WHAT IS BEING ASKED.
Each line starting at the one that contains "after each update. -/" and ending at the one that contains "s.flash := rfl" must be returned exactly, and the rest of the listing is left out.
Top of RECORDS SHOWN
-- ==== Sys2Proof/Laws/State.lean ====
section
/-! SUPPORT. The state under its updates: one lemma per field per update, true by unfolding; then what each accessor reads
after each update. -/

namespace Sys2Proof.Machine

/-! ### s.setReg a v -/

@[simp] theorem State.mem_setReg_keeps (s : State) (a : Nat) (v : BitVec 64) : (s.setReg a v).mem = s.mem := rfl
@[simp] theorem State.poison_setReg_keeps (s : State) (a : Nat) (v : BitVec 64) : (s.setReg a v).poison = s.poison := rfl
@[simp] theorem State.tiles_setReg_keeps (s : State) (a : Nat) (v : BitVec 64) : (s.setReg a v).tiles = s.tiles := rfl
@[simp] theorem State.harts_setReg_keeps (s : State) (a : Nat) (v : BitVec 64) : (s.setReg a v).harts = s.harts := rfl
@[simp] theorem State.running_setReg_keeps (s : State) (a : Nat) (v : BitVec 64) : (s.setReg a v).running = s.running := rfl
@[simp] theorem State.dirty_setReg_keeps (s : State) (a : Nat) (v : BitVec 64) : (s.setReg a v).dirty = s.dirty := rfl
@[simp] theorem State.wcb_setReg_keeps (s : State) (a : Nat) (v : BitVec 64) : (s.setReg a v).wcb = s.wcb := rfl
@[simp] theorem State.ceCount_setReg_keeps (s : State) (a : Nat) (v : BitVec 64) : (s.setReg a v).ceCount = s.ceCount := rfl
@[simp] theorem State.guard_setReg_keeps (s : State) (a : Nat) (v : BitVec 64) : (s.setReg a v).guard = s.guard := rfl
@[simp] theorem State.shadow_setReg_keeps (s : State) (a : Nat) (v : BitVec 64) : (s.setReg a v).shadow = s.shadow := rfl
@[simp] theorem State.heldWrites_setReg_keeps (s : State) (a : Nat) (v : BitVec 64) : (s.setReg a v).heldWrites = s.heldWrites := rfl
@[simp] theorem State.poolEvent_setReg_keeps (s : State) (a : Nat) (v : BitVec 64) : (s.setReg a v).poolEvent = s.poolEvent := rfl
@[simp] theorem State.flash_setReg_keeps (s : State) (a : Nat) (v : BitVec 64) : (s.setReg a v).flash = s.flash := rfl
@[simp] theorem State.flashBytes_setReg_keeps (s : State) (a : Nat) (v : BitVec 64) : (s.setReg a v).flashBytes = s.flashBytes := rfl
@[simp] theorem State.flashRegion_setReg_keeps (s : State) (a : Nat) (v : BitVec 64) : (s.setReg a v).flashRegion = s.flashRegion := rfl
@[simp] theorem State.ports_setReg_keeps (s : State) (a : Nat) (v : BitVec 64) : (s.setReg a v).ports = s.ports := rfl
@[simp] theorem State.reqs_setReg_keeps (s : State) (a : Nat) (v : BitVec 64) : (s.setReg a v).reqs = s.reqs := rfl
@[simp] theorem State.nextTag_setReg_keeps (s : State) (a : Nat) (v : BitVec 64) : (s.setReg a v).nextTag = s.nextTag := rfl
@[simp] theorem State.outbox_setReg_keeps (s : State) (a : Nat) (v : BitVec 64) : (s.setReg a v).outbox = s.outbox := rfl
@[simp] theorem State.cong_setReg_keeps (s : State) (a : Nat) (v : BitVec 64) : (s.setReg a v).cong = s.cong := rfl
@[simp] theorem State.overflow_setReg_keeps (s : State) (a : Nat) (v : BitVec 64) : (s.setReg a v).overflow = s.overflow := rfl
@[simp] theorem State.dir_setReg_keeps (s : State) (a : Nat) (v : BitVec 64) : (s.setReg a v).dir = s.dir := rfl
@[simp] theorem State.dirTrans_setReg_keeps (s : State) (a : Nat) (v : BitVec 64) : (s.setReg a v).dirTrans = s.dirTrans := rfl
@[simp] theorem State.coh_setReg_keeps (s : State) (a : Nat) (v : BitVec 64) : (s.setReg a v).coh = s.coh := rfl
@[simp] theorem State.ledger_setReg_keeps (s : State) (a : Nat) (v : BitVec 64) : (s.setReg a v).ledger = s.ledger := rfl
@[simp] theorem State.replays_setReg_keeps (s : State) (a : Nat) (v : BitVec 64) : (s.setReg a v).replays = s.replays := rfl
@[simp] theorem State.atomSeq_setReg_keeps (s : State) (a : Nat) (v : BitVec 64) : (s.setReg a v).atomSeq = s.atomSeq := rfl
@[simp] theorem State.synced_setReg_keeps (s : State) (a : Nat) (v : BitVec 64) : (s.setReg a v).synced = s.synced := rfl
@[simp] theorem State.mustSync_setReg_keeps (s : State) (a : Nat) (v : BitVec 64) : (s.setReg a v).mustSync = s.mustSync := rfl
@[simp] theorem State.ctxs_setReg_keeps (s : State) (a : Nat) (v : BitVec 64) : (s.setReg a v).ctxs = s.ctxs := rfl
@[simp] theorem State.draft_setReg_keeps (s : State) (a : Nat) (v : BitVec 64) : (s.setReg a v).draft = s.draft := rfl
@[simp] theorem State.resil_setReg_keeps (s : State) (a : Nat) (v : BitVec 64) : (s.setReg a v).resil = s.resil := rfl
@[simp] theorem State.fw_setReg_keeps (s : State) (a : Nat) (v : BitVec 64) : (s.setReg a v).fw = s.fw := rfl
@[simp] theorem State.rings_setReg_keeps (s : State) (a : Nat) (v : BitVec 64) : (s.setReg a v).rings = s.rings := rfl
@[simp] theorem State.hostOut_setReg_keeps (s : State) (a : Nat) (v : BitVec 64) : (s.setReg a v).hostOut = s.hostOut := rfl
@[simp] theorem State.power_setReg_keeps (s : State) (a : Nat) (v : BitVec 64) : (s.setReg a v).power = s.power := rfl
@[simp] theorem State.clock_setReg_keeps (s : State) (a : Nat) (v : BitVec 64) : (s.setReg a v).clock = s.clock := rfl
@[simp] theorem State.free_setReg_keeps (s : State) (a : Nat) (v : BitVec 64) : (s.setReg a v).free = s.free := rfl
@[simp] theorem State.pending_setReg_keeps (s : State) (a : Nat) (v : BitVec 64) : (s.setReg a v).pending = s.pending := rfl
@[simp] theorem State.tile_setReg_keeps (s : State) (a : Nat) (v : BitVec 64) (t' : TileId) : (s.setReg a v).tile t' = s.tile t' := rfl
@[simp] theorem State.hart_setReg_keeps (s : State) (a : Nat) (v : BitVec 64) (h' : HartId) : (s.setReg a v).hart h' = s.hart h' := rfl
@[simp] theorem State.port_setReg_keeps (s : State) (a : Nat) (v : BitVec 64) (p' : PortId) : (s.setReg a v).port p' = s.port p' := rfl
@[simp] theorem State.ctx_setReg_keeps (s : State) (a : Nat) (v : BitVec 64) (c' : CtxId) : (s.setReg a v).ctx c' = s.ctx c' := rfl
@[simp] theorem State.byteAt_setReg_keeps (s : State) (a : Nat) (v : BitVec 64) (a' : Nat) : (s.setReg a v).byteAt a' = s.byteAt a' := rfl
Bottom of RECORDS SHOWN
RESULT OF THE EXERCISE.
after each update. -/

namespace Sys2Proof.Machine

/-! ### s.setReg a v -/

@[simp] theorem State.mem_setReg_keeps (s : State) (a : Nat) (v : BitVec 64) : (s.setReg a v).mem = s.mem := rfl
@[simp] theorem State.poison_setReg_keeps (s : State) (a : Nat) (v : BitVec 64) : (s.setReg a v).poison = s.poison := rfl
@[simp] theorem State.tiles_setReg_keeps (s : State) (a : Nat) (v : BitVec 64) : (s.setReg a v).tiles = s.tiles := rfl
@[simp] theorem State.harts_setReg_keeps (s : State) (a : Nat) (v : BitVec 64) : (s.setReg a v).harts = s.harts := rfl
@[simp] theorem State.running_setReg_keeps (s : State) (a : Nat) (v : BitVec 64) : (s.setReg a v).running = s.running := rfl
@[simp] theorem State.dirty_setReg_keeps (s : State) (a : Nat) (v : BitVec 64) : (s.setReg a v).dirty = s.dirty := rfl
@[simp] theorem State.wcb_setReg_keeps (s : State) (a : Nat) (v : BitVec 64) : (s.setReg a v).wcb = s.wcb := rfl
@[simp] theorem State.ceCount_setReg_keeps (s : State) (a : Nat) (v : BitVec 64) : (s.setReg a v).ceCount = s.ceCount := rfl
@[simp] theorem State.guard_setReg_keeps (s : State) (a : Nat) (v : BitVec 64) : (s.setReg a v).guard = s.guard := rfl
@[simp] theorem State.shadow_setReg_keeps (s : State) (a : Nat) (v : BitVec 64) : (s.setReg a v).shadow = s.shadow := rfl
@[simp] theorem State.heldWrites_setReg_keeps (s : State) (a : Nat) (v : BitVec 64) : (s.setReg a v).heldWrites = s.heldWrites := rfl
@[simp] theorem State.poolEvent_setReg_keeps (s : State) (a : Nat) (v : BitVec 64) : (s.setReg a v).poolEvent = s.poolEvent := rfl
@[simp] theorem State.flash_setReg_keeps (s : State) (a : Nat) (v : BitVec 64) : (s.setReg a v).flash = s.flash := rfl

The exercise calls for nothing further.